DO ENVIADO ESPECIAL AO PAQUISTÃO

Novamente, os Estados Unidos brincam com o perigo ao criar monstros e deixá-los fora de controle numa das regiões mais indomáveis do mundo.
O primeiro erro todos conhecem: alimentaram os mujahidin, chamados de "guerreiros da liberdade" pelo hoje endeusado Ronald Reagan, para que combatessem Moscou nas montanhas geladas do Afeganistão. Deu certo, mas esquecerem do momento seguinte.
Resultado, os afegãos começaram a se matar. Até que a potência regional vizinha, o Paquistão, bancou a aventura de um grupo de mujahidin de sua própria lavra -o Taleban, grupo de estudantes religiosos miseráveis que receberam treinamento militar e armas dos serviços secretos paquistaneses, e apoio financeiro dos wahabbitas sauditas. Deu no que deu. Anos de um regime hediondo, santuário para os jihadistas internacionalistas de Osama bin Laden, 11 de Setembro.
No desespero de 2001, Washington pegou no colo um presidente que acabara de consolidar seu poder de forma autoritária, mas que fazia juras à democracia e tinha uma face liberal agradável. Era Pervez Musharraf, que controlava o Exército e os poderosos serviços secretos, essenciais para a caça aos mujahidins do mulá Omar.

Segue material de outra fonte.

/-! ### setPart -/

@[simp] theorem setPart_cycle (s : State) (p : Nat) (x : Partition) : (setPart s p x).cycle = s.cycle := rfl
@[simp] theorem setPart_periodStart (s : State) (p : Nat) (x : Partition) : (setPart s p x).periodStart = s.periodStart := rfl
@[simp] theorem setPart_agenda (s : State) (p : Nat) (x : Partition) : (setPart s p x).agenda = s.agenda := rfl
@[simp] theorem setPart_cur (s : State) (p : Nat) (x : Partition) : (setPart s p x).cur = s.cur := rfl
@[simp] theorem setPart_defer (s : State) (p : Nat) (x : Partition) : (setPart s p x).defer = s.defer := rfl
@[simp] theorem setPart_fresh (s : State) (p : Nat) (x : Partition) : (setPart s p x).fresh = s.fresh := rfl
@[simp] theorem setPart_gmem (s : State) (p : Nat) (x : Partition) : (setPart s p x).gmem = s.gmem := rfl
@[simp] theorem setPart_gmemPrev (s : State) (p : Nat) (x : Partition) : (setPart s p x).gmemPrev = s.gmemPrev := rfl
@[simp] theorem setPart_gateSeq (s : State) (p : Nat) (x : Partition) : (setPart s p x).gateSeq = s.gateSeq := rfl
@[simp] theorem setPart_gatePrev (s : State) (p : Nat) (x : Partition) : (setPart s p x).gatePrev = s.gatePrev := rfl
@[simp] theorem setPart_tokens (s : State) (p : Nat) (x : Partition) : (setPart s p x).tokens = s.tokens := rfl
@[simp] theorem setPart_nextToken (s : State) (p : Nat) (x : Partition) : (setPart s p x).nextToken = s.nextToken := rfl
@[simp] theorem setPart_cores (s : State) (p : Nat) (x : Partition) : (setPart s p x).cores = s.cores := rfl
@[simp] theorem setPart_tiles (s : State) (p : Nat) (x : Partition) : (setPart s p x).tiles = s.tiles := rfl
@[simp] theorem setPart_switches (s : State) (p : Nat) (x : Partition) : (setPart s p x).switches = s.switches := rfl
@[simp] theorem setPart_crossings (s : State) (p : Nat) (x : Partition) : (setPart s p x).crossings = s.crossings := rfl
@[simp] theorem setPart_pairs (s : State) (p : Nat) (x : Partition) : (setPart s p x).pairs = s.pairs := rfl
@[simp] theorem setPart_quads (s : State) (p : Nat) (x : Partition) : (setPart s p x).quads = s.quads := rfl
@[simp] theorem setPart_lltcs (s : State) (p : Nat) (x : Partition) : (setPart s p x).lltcs = s.lltcs := rfl
@[simp] theorem setPart_slices (s : State) (p : Nat) (x : Partition) : (setPart s p x).slices = s.slices := rfl
@[simp] theorem setPart_engines (s : State) (p : Nat) (x : Partition) : (setPart s p x).engines = s.engines := rfl
@[simp] theorem setPart_sector (s : State) (p : Nat) (x : Partition) : (setPart s p x).sector = s.sector := rfl
@[simp] theorem setPart_scsize (s : State) (p : Nat) (x : Partition) : (setPart s p x).scsize = s.scsize := rfl
@[simp] theorem setPart_layers (s : State) (p : Nat) (x : Partition) : (setPart s p x).layers = s.layers := rfl
@[simp] theorem setPart_draining (s : State) (p : Nat) (x : Partition) : (setPart s p x).draining = s.draining := rfl
@[simp] theorem setPart_cxlBytes (s : State) (p : Nat) (x : Partition) : (setPart s p x).cxlBytes = s.cxlBytes := rfl
@[simp] theorem setPart_offlineDies (s : State) (p : Nat) (x : Partition) : (setPart s p x).offlineDies = s.offlineDies := rfl
@[simp] theorem setPart_freezing (s : State) (p : Nat) (x : Partition) : (setPart s p x).freezing = s.freezing := rfl
@[simp] theorem setPart_regions (s : State) (p : Nat) (x : Partition) : (setPart s p x).regions = s.regions := rfl
@[simp] theorem setPart_netbnd (s : State) (p : Nat) (x : Partition) : (setPart s p x).netbnd = s.netbnd := rfl
@[simp] theorem setPart_overhead (s : State) (p : Nat) (x : Partition) : (setPart s p x).overhead = s.overhead := rfl
@[simp] theorem setPart_stretchUntil (s : State) (p : Nat) (x : Partition) : (setPart s p x).stretchUntil = s.stretchUntil := rfl
@[simp] theorem setPart_stretch (s : State) (p : Nat) (x : Partition) : (setPart s p x).stretch = s.stretch := rfl
@[simp] theorem setPart_ballast (s : State) (p : Nat) (x : Partition) : (setPart s p x).ballast = s.ballast := rfl
@[simp] theorem setPart_powerUnit (s : State) (p : Nat) (x : Partition) : (setPart s p x).powerUnit = s.powerUnit := rfl
@[simp] theorem setPart_grains (s : State) (p : Nat) (x : Partition) : (setPart s p x).grains = s.grains := rfl
@[simp] theorem setPart_net (s : State) (p : Nat) (x : Partition) : (setPart s p x).net = s.net := rfl
@[simp] theorem setPart_interrupts (s : State) (p : Nat) (x : Partition) : (setPart s p x).interrupts = s.interrupts := rfl
@[simp] theorem setPart_responses (s : State) (p : Nat) (x : Partition) : (setPart s p x).responses = s.responses := rfl
@[simp] theorem setPart_otairReports (s : State) (p : Nat) (x : Partition) : (setPart s p x).otairReports = s.otairReports := rfl

/-! ### setRegion -/

@[simp] theorem setRegion_cycle (s : State) (k : Nat) (r : Region) : (setRegion s k r).cycle = s.cycle := rfl
@[simp] theorem setRegion_periodStart (s : State) (k : Nat) (r : Region) : (setRegion s k r).periodStart = s.periodStart := rfl
@[simp] theorem setRegion_agenda (s : State) (k : Nat) (r : Region) : (setRegion s k r).agenda = s.agenda := rfl
@[simp] theorem setRegion_cur (s : State) (k : Nat) (r : Region) : (setRegion s k r).cur = s.cur := rfl
@[simp] theorem setRegion_defer (s : State) (k : Nat) (r : Region) : (setRegion s k r).defer = s.defer := rfl
@[simp] theorem setRegion_fresh (s : State) (k : Nat) (r : Region) : (setRegion s k r).fresh = s.fresh := rfl
@[simp] theorem setRegion_gmem (s : State) (k : Nat) (r : Region) : (setRegion s k r).gmem = s.gmem := rfl
@[simp] theorem setRegion_gmemPrev (s : State) (k : Nat) (r : Region) : (setRegion s k r).gmemPrev = s.gmemPrev := rfl
@[simp] theorem setRegion_gateSeq (s : State) (k : Nat) (r : Region) : (setRegion s k r).gateSeq = s.gateSeq := rfl
@[simp] theorem setRegion_gatePrev (s : State) (k : Nat) (r : Region) : (setRegion s k r).gatePrev = s.gatePrev := rfl
@[simp] theorem setRegion_tokens (s : State) (k : Nat) (r : Region) : (setRegion s k r).tokens = s.tokens := rfl
@[simp] theorem setRegion_nextToken (s : State) (k : Nat) (r : Region) : (setRegion s k r).nextToken = s.nextToken := rfl
@[simp] theorem setRegion_cores (s : State) (k : Nat) (r : Region) : (setRegion s k r).cores = s.cores := rfl
@[simp] theorem setRegion_tiles (s : State) (k : Nat) (r : Region) : (setRegion s k r).tiles = s.tiles := rfl
@[simp] theorem setRegion_switches (s : State) (k : Nat) (r : Region) : (setRegion s k r).switches = s.switches := rfl
@[simp] theorem setRegion_crossings (s : State) (k : Nat) (r : Region) : (setRegion s k r).crossings = s.crossings := rfl
@[simp] theorem setRegion_pairs (s : State) (k : Nat) (r : Region) : (setRegion s k r).pairs = s.pairs := rfl
@[simp] theorem setRegion_quads (s : State) (k : Nat) (r : Region) : (setRegion s k r).quads = s.quads := rfl
@[simp] theorem setRegion_lltcs (s : State) (k : Nat) (r : Region) : (setRegion s k r).lltcs = s.lltcs := rfl
@[simp] theorem setRegion_slices (s : State) (k : Nat) (r : Region) : (setRegion s k r).slices = s.slices := rfl
@[simp] theorem setRegion_engines (s : State) (k : Nat) (r : Region) : (setRegion s k r).engines = s.engines := rfl
@[simp] theorem setRegion_sector (s : State) (k : Nat) (r : Region) : (setRegion s k r).sector = s.sector := rfl
@[simp] theorem setRegion_scsize (s : State) (k : Nat) (r : Region) : (setRegion s k r).scsize = s.scsize := rfl
@[simp] theorem setRegion_layers (s : State) (k : Nat) (r : Region) : (setRegion s k r).layers = s.layers := rfl
@[simp] theorem setRegion_draining (s : State) (k : Nat) (r : Region) : (setRegion s k r).draining = s.draining := rfl
@[simp] theorem setRegion_cxlBytes (s : State) (k : Nat) (r : Region) : (setRegion s k r).cxlBytes = s.cxlBytes := rfl
@[simp] theorem setRegion_offlineDies (s : State) (k : Nat) (r : Region) : (setRegion s k r).offlineDies = s.offlineDies := rfl
@[simp] theorem setRegion_freezing (s : State) (k : Nat) (r : Region) : (setRegion s k r).freezing = s.freezing := rfl
@[simp] theorem setRegion_parts (s : State) (k : Nat) (r : Region) : (setRegion s k r).parts = s.parts := rfl
@[simp] theorem setRegion_netbnd (s : State) (k : Nat) (r : Region) : (setRegion s k r).netbnd = s.netbnd := rfl
@[simp] theorem setRegion_overhead (s : State) (k : Nat) (r : Region) : (setRegion s k r).overhead = s.overhead := rfl
@[simp] theorem setRegion_stretchUntil (s : State) (k : Nat) (r : Region) : (setRegion s k r).stretchUntil = s.stretchUntil := rfl
@[simp] theorem setRegion_stretch (s : State) (k : Nat) (r : Region) : (setRegion s k r).stretch = s.stretch := rfl
@[simp] theorem setRegion_ballast (s : State) (k : Nat) (r : Region) : (setRegion s k r).ballast = s.ballast := rfl
@[simp] theorem setRegion_powerUnit (s : State) (k : Nat) (r : Region) : (setRegion s k r).powerUnit = s.powerUnit := rfl
@[simp] theorem setRegion_grains (s : State) (k : Nat) (r : Region) : (setRegion s k r).grains = s.grains := rfl
@[simp] theorem setRegion_net (s : State) (k : Nat) (r : Region) : (setRegion s k r).net = s.net := rfl
@[simp] theorem setRegion_interrupts (s : State) (k : Nat) (r : Region) : (setRegion s k r).interrupts = s.interrupts := rfl
@[simp] theorem setRegion_responses (s : State) (k : Nat) (r : Region) : (setRegion s k r).responses = s.responses := rfl
@[simp] theorem setRegion_otairReports (s : State) (k : Nat) (r : Region) : (setRegion s k r).otairReports = s.otairReports := rfl

/-! ### setThread -/

@[simp] theorem setThread_cycle (s : State) (t : ThreadRef) (x : Thread) : (setThread s t x).cycle = s.cycle := rfl
@[simp] theorem setThread_periodStart (s : State) (t : ThreadRef) (x : Thread) : (setThread s t x).periodStart = s.periodStart := rfl
@[simp] theorem setThread_agenda (s : State) (t : ThreadRef) (x : Thread) : (setThread s t x).agenda = s.agenda := rfl
@[simp] theorem setThread_cur (s : State) (t : ThreadRef) (x : Thread) : (setThread s t x).cur = s.cur := rfl
@[simp] theorem setThread_defer (s : State) (t : ThreadRef) (x : Thread) : (setThread s t x).defer = s.defer := rfl
@[simp] theorem setThread_fresh (s : State) (t : ThreadRef) (x : Thread) : (setThread s t x).fresh = s.fresh := rfl
@[simp] theorem setThread_gmem (s : State) (t : ThreadRef) (x : Thread) : (setThread s t x).gmem = s.gmem := rfl
@[simp] theorem setThread_gmemPrev (s : State) (t : ThreadRef) (x : Thread) : (setThread s t x).gmemPrev = s.gmemPrev := rfl
@[simp] theorem setThread_gateSeq (s : State) (t : ThreadRef) (x : Thread) : (setThread s t x).gateSeq = s.gateSeq := rfl
@[simp] theorem setThread_gatePrev (s : State) (t : ThreadRef) (x : Thread) : (setThread s t x).gatePrev = s.gatePrev := rfl
@[simp] theorem setThread_tokens (s : State) (t : ThreadRef) (x : Thread) : (setThread s t x).tokens = s.tokens := rfl
@[simp] theorem setThread_nextToken (s : State) (t : ThreadRef) (x : Thread) : (setThread s t x).nextToken = s.nextToken := rfl
@[simp] theorem setThread_tiles (s : State) (t : ThreadRef) (x : Thread) : (setThread s t x).tiles = s.tiles := rfl
@[simp] theorem setThread_switches (s : State) (t : ThreadRef) (x : Thread) : (setThread s t x).switches = s.switches := rfl
@[simp] theorem setThread_crossings (s : State) (t : ThreadRef) (x : Thread) : (setThread s t x).crossings = s.crossings := rfl
@[simp] theorem setThread_pairs (s : State) (t : ThreadRef) (x : Thread) : (setThread s t x).pairs = s.pairs := rfl
@[simp] theorem setThread_quads (s : State) (t : ThreadRef) (x : Thread) : (setThread s t x).quads = s.quads := rfl
@[simp] theorem setThread_lltcs (s : State) (t : ThreadRef) (x : Thread) : (setThread s t x).lltcs = s.lltcs := rfl
@[simp] theorem setThread_slices (s : State) (t : ThreadRef) (x : Thread) : (setThread s t x).slices = s.slices := rfl
@[simp] theorem setThread_engines (s : State) (t : ThreadRef) (x : Thread) : (setThread s t x).engines = s.engines := rfl
@[simp] theorem setThread_sector (s : State) (t : ThreadRef) (x : Thread) : (setThread s t x).sector = s.sector := rfl
@[simp] theorem setThread_scsize (s : State) (t : ThreadRef) (x : Thread) : (setThread s t x).scsize = s.scsize := rfl
@[simp] theorem setThread_layers (s : State) (t : ThreadRef) (x : Thread) : (setThread s t x).layers = s.layers := rfl
@[simp] theorem setThread_draining (s : State) (t : ThreadRef) (x : Thread) : (setThread s t x).draining = s.draining := rfl
@[simp] theorem setThread_cxlBytes (s : State) (t : ThreadRef) (x : Thread) : (setThread s t x).cxlBytes = s.cxlBytes := rfl
@[simp] theorem setThread_offlineDies (s : State) (t : ThreadRef) (x : Thread) : (setThread s t x).offlineDies = s.offlineDies := rfl
@[simp] theorem setThread_freezing (s : State) (t : ThreadRef) (x : Thread) : (setThread s t x).freezing = s.freezing := rfl
@[simp] theorem setThread_parts (s : State) (t : ThreadRef) (x : Thread) : (setThread s t x).parts = s.parts := rfl
@[simp] theorem setThread_regions (s : State) (t : ThreadRef) (x : Thread) : (setThread s t x).regions = s.regions := rfl
@[simp] theorem setThread_netbnd (s : State) (t : ThreadRef) (x : Thread) : (setThread s t x).netbnd = s.netbnd := rfl
@[simp] theorem setThread_overhead (s : State) (t : ThreadRef) (x : Thread) : (setThread s t x).overhead = s.overhead := rfl
@[simp] theorem setThread_stretchUntil (s : State) (t : ThreadRef) (x : Thread) : (setThread s t x).stretchUntil = s.stretchUntil := rfl
@[simp] theorem setThread_stretch (s : State) (t : ThreadRef) (x : Thread) : (setThread s t x).stretch = s.stretch := rfl
@[simp] theorem setThread_ballast (s : State) (t : ThreadRef) (x : Thread) : (setThread s t x).ballast = s.ballast := rfl
@[simp] theorem setThread_powerUnit (s : State) (t : ThreadRef) (x : Thread) : (setThread s t x).powerUnit = s.powerUnit := rfl
@[simp] theorem setThread_grains (s : State) (t : ThreadRef) (x : Thread) : (setThread s t x).grains = s.grains := rfl
@[simp] theorem setThread_net (s : State) (t : ThreadRef) (x : Thread) : (setThread s t x).net = s.net := rfl
@[simp] theorem setThread_interrupts (s : State) (t : ThreadRef) (x : Thread) : (setThread s t x).interrupts = s.interrupts := rfl
@[simp] theorem setThread_responses (s : State) (t : ThreadRef) (x : Thread) : (setThread s t x).responses = s.responses := rfl
@[simp] theorem setThread_otairReports (s : State) (t : ThreadRef) (x : Thread) : (setThread s t x).otairReports = s.otairReports := rfl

Foi útil enquanto durou. Mas Musharraf, após anos de relativa estabilidade, começou a se desgastar. As CNNs da vida adoram falar da "rua árabe", mas se há uma rua que realmente causa estrago em seus governos é a paquistanesa.
Os alegados US$ 10 bilhões colocados no Paquistão foram parar, ao que tudo indica, na infra-estrutura militar. Ninguém falou em desvios até aqui, mas só agora agências americanas perceberam que o dinheiro poderia ter sido usado para comprar corações e mentes nas turbulentas zonas tribais em que membros do Taleban acharam refúgio com os primos étnicos.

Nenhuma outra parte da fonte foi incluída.